Jeremy described recently over at Bioversity how FIGS was used to increase the chances of finding a needle in a haystack by “start[ing] with a smaller haystack.” The haystack was 16,000 wheat accessions. The needle was resistance to powdery mildew.

It works like this: take 400 genebank samples known to have some resistance to powdery mildew and use the geographical location where they evolved and were collected to determine the environmental profile that can be associated with resistance. Then apply that profile to a further 16,089 samples with location data, using the profile as a template to identify those that were found in places that share the conditions associated with resistance. The result is a group of 1320 wheat varieties, mostly from Turkey, Iran and Afghanistan. This much more manageable subset was screened by growing them with diverse strains of powdery mildew. About 16% of the samples (211 of 1320) showed some resistance.

These varieties then moved to the next phase, molecular screening for the presence of different alleles of the Pm3 gene. More than half (111 of the 211) had Pm3 resistance, some in previously unknown forms. In the end the group isolated and identified 7 new functional alleles of the Pm3 gene. It took scientists 100 years to find the first 7 Pm3 alleles. FIGS doubled the number in a fraction of the time.

Very good. But is it always going to work? Another recent paper — in fact, a series of papers — counsels caution.

Researchers at USDA-ARS in Madison, Wisconsin and at the International Potato Centre (CIP), who collectively sit on the largest collection of wild potatoes in the world, have been looking for some time at how geography can help them better use their very diverse 2,500 or so accessions of about 190 species.

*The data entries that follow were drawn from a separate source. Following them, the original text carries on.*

-- ==== Sys2Proof/Config.lean ====
section
/-! DEFINITION. The free values: what the spec gives an effect and leaves the value open. Each is a constant with no
body, so nothing in Lean can tell its value; State's `free` counts the draws. -/
namespace Sys2Proof

/-- Byte `pos` of free draw `n`. Drawn for the bytes that no rule fixes: the data of a
granule that the watch port does not present (R302), the engine load of HSH.GET
(R441) and the words of a lane's buffer past the features of its vector (R197). -/
opaque Config.freeByte (n pos : Nat) : Byte

/-- A free number: draw `n`. Drawn, and reduced to its width, for a source's region cycle count at an edge at which it
presents none (R278), the payload length of a scan image that the host begins to read before the codec has ended (R321), how
far a recorder entry was written when a reset came (R350, R358), the severity of a gap record for released entries (R264),
the parts of an expected hello that R147 leaves open, and the busy cycles of a probe run that never reported (R226, R234). -/
opaque Config.freeNat (n : Nat) : Nat

/-- The hottest temperature that a contribution reports in a frame in which no channel has a conversion (Table RED-13
states none). -/
opaque Config.noTemperature (frame n : Nat) : Nat

/-- Bulk credits that a peer grants beside those for one whole bulk message (R145 gives no number). -/
opaque Config.bulkCredit : Nat

/-- Where a flit's first bit passes a door after a block clock edge, in 1/32 ns, at a cycle: the lane clock edge and the
bit's position after it (R446), which the block measures. Used for the flits that leave, and for a time flit that comes
as a FLIT_RECEIVE; TIME_FLIT_ARRIVAL presents the distance. -/
opaque Config.lanePhase (door cycle : Nat) : Nat

/-- Where the first die-clock edge at or after an instant lies, in 1/16 ns behind it, before reduction to a die cycle: the phase
that a die unit measures (R313). -/
opaque Config.diePhase (t : Nat) : Nat

/-- The compressor's tokens for an input block after a history at a target: a function of the three, whose choice of
matches is not part of the format (R337). -/
opaque Config.tokens (input history : Bytes) (target : Nat) : Bytes

/-- The 96 B signature of an attestation digest under the identity key, with the random nonce of draw `n` (R415, R420): the key is
never read out of the boundary. -/
opaque Config.attestation (n : Nat) (digest : Bytes) : Bytes

/-- What stands in a returned summary's digest field in a frame whose digest cannot be formed (R416). -/
opaque Config.noDigest (frame : Nat) : Bytes

/-- The identification of the `n`-th IPv6 packet that a hub fragments (R454 states none). -/
opaque Config.fragmentIdent (n : Nat) : Nat

/-- `k` bytes of free draw `n`. -/
def Config.freeBytes (n k : Nat) : Bytes := (List.range k).map (Config.freeByte n)

end Sys2Proof
end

In contrast to the wheat powdery mildew example, previous work with these wild potatoes has found only weak associations between climatic variables and things like resistance to frost and to a couple of different fungal diseases. The latest paper looks at Colorado potato beetle resistance. ((Jansky, S. H., Simon, R. & Spooner, D. M. (2009) A Test of Taxonomic Predictivity: Resistance to the Colorado Potato Beetle in Wild Relatives of Cultivated Potato. Journal of Economic Entomology, Volume 102(1):422-431.)) It again finds little predictive power in environmental variables:

Resistance is not concentrated enough to provide guidance regarding geographic localities likely to contain a high proportion of populations containing Colorado potato beetle resistance.

Which species an accession belonged to was a much better clue to finding resistance to the pest than any combination of the 38 temperature, rainfall, altitude and latitude variables used in the analysis.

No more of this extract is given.